The session is a monthly group blogging session with the beer blogging community, hosted by a different blogger each month. This Month is the turn of Nathaniel Southwood who asks us to comment on the issue of drinking alone.
I have known people (lets call them Ms. X) who won’t meet their friends at the pub because Ms. X might get their before their friends and then would have to spend a few moments waiting for their friend. How ludicrous. I feel like picking this person up by the collar and shaking them, “you are a grownup, you are allowed in a pub with out supervision, what do you think is going to happen to you? The locals arn’t going to have you for dinner, and the miserable bloke in the corner won’t say anything against you, he probably won’t even notice you!”. Why do people think that everyone else in the pub will be judging them because they are by themselves?
As someone who doesn’t care what random strangers in the pub think, this really bother me and so I am happy to go to the pub by myself. If someone does think I’m an alcoholic, let them, it doesn’t mean that I am. I have no problem with the idea of drinking by myself. I do not myself feel under pressure to show the world that I have company, that I am able to socialise and that I need the company of others at all times when I am in public. In fact I often feel the urge to go to the pub by myself. I sometimes just want to sit by yourself with a good book, getting away from the noise of home, stress relief. I can see the appeal of quiet pub, a crackling fire, a good book, and pint of something special. What a lovely way to spend a winters evening, eh? The world going by, while you, in the comfort of an arm chair absorb a good book and a good pint. I can’t think of anything more blissful, but it is a bliss not to be shared, for me this moment would be completely spoilt if someone else was there, even a friend. Unfortunately no pubs near me fit that criteria without a considerable walk. Pitty.
Depending on the type of pub you can go out and meet new people, many bubs are very sociable and you can easily spark up a conversation at the bar with nearly any of the regualars, why not make a new friend?
Another thing that I do quite a lot is go to pubs and bars by myself which have got live music on. If I want to see a band and my friends don’t, well why would that stop me. I’m just going to be one more in the crowd, I get to see the band and no one else even knows I was there, unless I talk to them, but that’s up to you.

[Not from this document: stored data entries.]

-- ==== Sys2Proof/Certificates/Slice0/Obligations.lean ====
section
/-! DEFINITION. The statements for the provers, by family of commands. -/

open Sys2Proof Sys2Proof.Machine

/-- What the writes of YL_CTRL do (spec/02_head_links.md: Training, spec/02_head_links.md: Lane sleep, spec/02_head_links.md:
Registers). LANE_ENABLE on a lane whose EN is 0 sets EN and puts the lane to T0, with no version, no TRIES, no bridge seen
and the port cleared. With EN 1 it changes nothing. LANE_DISABLE clears EN, stops the lane in STATE 0 with no version and
no message outstanding, drives idle from STATE 1 to 8, and sets DOWN from STATE 8. RETRAIN puts an enabled lane to T0 with
no version, no TRIES and no write rate acknowledged, and sets DOWN from STATE 8. A lane that is not enabled it leaves alone
(log 33). RETRACT, on a lane with frames, sends RETRACT with a free TAG while fewer than four messages are outstanding;
else the message waits. Without frames it does nothing. SLEEP_REQUEST sets SLEEP and, in T7 under version 4 with no SLEEP
under way and a place and a TAG free, sends SLEEP; in another state, below version 4 or with a SLEEP under way it does no
more than set SLEEP. SLEEP_WAKE clears SLEEP and takes a sleeping lane to T1 on its short training, sending the clock
pattern; of a lane that does not sleep it does no more than clear SLEEP. -/
def Obligations.LaneControl : Prop :=
  (∀ (s : State) (a : Fin 96), s.on (.act a) F.YL_CTRL_EN = false → Answers (.laneEnable a) s fun t => t.on (.act a)
    F.YL_CTRL_EN = true ∧ t.yl a = 1 ∧ t.get (.act a) F.YL_STAT_VER = 0 ∧ t.get (.act a) F.YL_STAT_READERS = 0 ∧ t.get (.act a)
    F.YL_STAT_TRIES = 0 ∧ t.on (.act a) F.YL_STAT_BRIDGE = false ∧ t.lane a.val = laneToT0 (s.lane a.val)) ∧
  (∀ (s : State) (a : Fin 96), s.on (.act a) F.YL_CTRL_EN = true → Answers (.laneEnable a) s fun t => t = s.clean) ∧
  (∀ (s : State) (a : Fin 96), Answers (.laneDisable a) s fun t => t.on (.act a) F.YL_CTRL_EN = false ∧ t.yl a = 0 ∧ t.get
    (.act a) F.YL_STAT_VER = 0 ∧ t.get (.act a) F.YL_STAT_READERS = 0 ∧ (t.lane a).out = [] ∧ (1 ≤ s.yl a → s.yl a ≤ 8 →
    Out.laneIdle a.val ∈ t.out) ∧ (s.yl a = 8 → t.on (.act a) F.YL_EVT_DOWN = true)) ∧
  (∀ (s : State) (a : Fin 96), s.on (.act a) F.YL_CTRL_EN = true → Answers (.retrain a) s fun t => t.yl a = 1 ∧ t.get (.act a)
    F.YL_STAT_VER = 0 ∧ t.get (.act a) F.YL_STAT_READERS = 0 ∧ t.get (.act a) F.YL_STAT_TRIES = 0 ∧ (t.lane a).wrate = 0 ∧
    (s.yl a = 8 → t.on (.act a) F.YL_EVT_DOWN = true)) ∧
  (∀ (s : State) (a : Fin 96), s.on (.act a) F.YL_CTRL_EN = false → Answers (.retrain a) s fun t => t = s.clean) ∧
  (∀ (s : State) (a : Fin 96), s.framing a = true → (s.lane a).out.length < 4 → ∀ g, (freeTag (s.lane a)) = some g → Answers
    (.retract a) s fun t => t.out = [.sideband a 0x12 g 0] ∧ (t.lane a).out = (s.lane a).out ++ [⟨g, 0x12, 0, .port, 1⟩] ∧
    (t.lane a).lastTag = g) ∧
  (∀ (s : State) (a : Fin 96), s.framing a = true → 4 ≤ (s.lane a).out.length ∨ freeTag (s.lane a) = none → Answers (.retract
    a) s fun t => t.out = [] ∧ (t.lane a).waiting = (s.lane a).waiting ++ [⟨0x12, 0, .port⟩] ∧ (t.lane a).out = (s.lane a).out) ∧
  (∀ (s : State) (a : Fin 96), s.framing a = false → Answers (.retract a) s fun t => t = s.clean) ∧
  (∀ (s : State) (a : Fin 96), s.upT7 a = true → 4 ≤ s.get (.act a) F.YL_STAT_VER → s.sbHas a 0x40 = false → (s.lane
    a).out.length < 4 → ∀ g, (freeTag (s.lane a)) = some g → Answers (.sleepRequest a) s fun t => t.on (.act a) F.YL_CTRL_SLEEP
    = true ∧ t.out = [.sideband a 0x40 g 0] ∧ (t.lane a).out = (s.lane a).out ++ [⟨g, 0x40, 0, .port, 1⟩]) ∧
  (∀ (s : State) (a : Fin 96), s.upT7 a = false ∨ s.get (.act a) F.YL_STAT_VER < 4 ∨ s.sbHas a 0x40 = true → Answers
    (.sleepRequest a) s fun t => t = (s.clean.put (.act a) F.YL_CTRL_SLEEP 1)) ∧
  (∀ (s : State) (a : Fin 96), s.yl a = 9 → Answers (.sleepWake a) s fun t => t.on (.act a) F.YL_CTRL_SLEEP = false ∧ t.yl a =
    2 ∧ (t.lane a).fastWake = true ∧ (t.lane a).wrate = 0 ∧ t.out = [.clockPattern a]) ∧
  (∀ (s : State) (a : Fin 96), s.yl a ≠ 9 → Answers (.sleepWake a) s fun t => t = (s.clean.put (.act a) F.YL_CTRL_SLEEP 0))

I suppose, in conclusion, I can understand why people don’t want to go by themselves, but I can’t square it in my head for myself. If I want to do something I just do it. What I can’t understand is why do people have to be in company if they have a drink in their hand? Does the rest of the world really look at you and make judgements? Or are you looking at the rest of the world wondering what they are all thinking about you when really they haven’t even noticed you?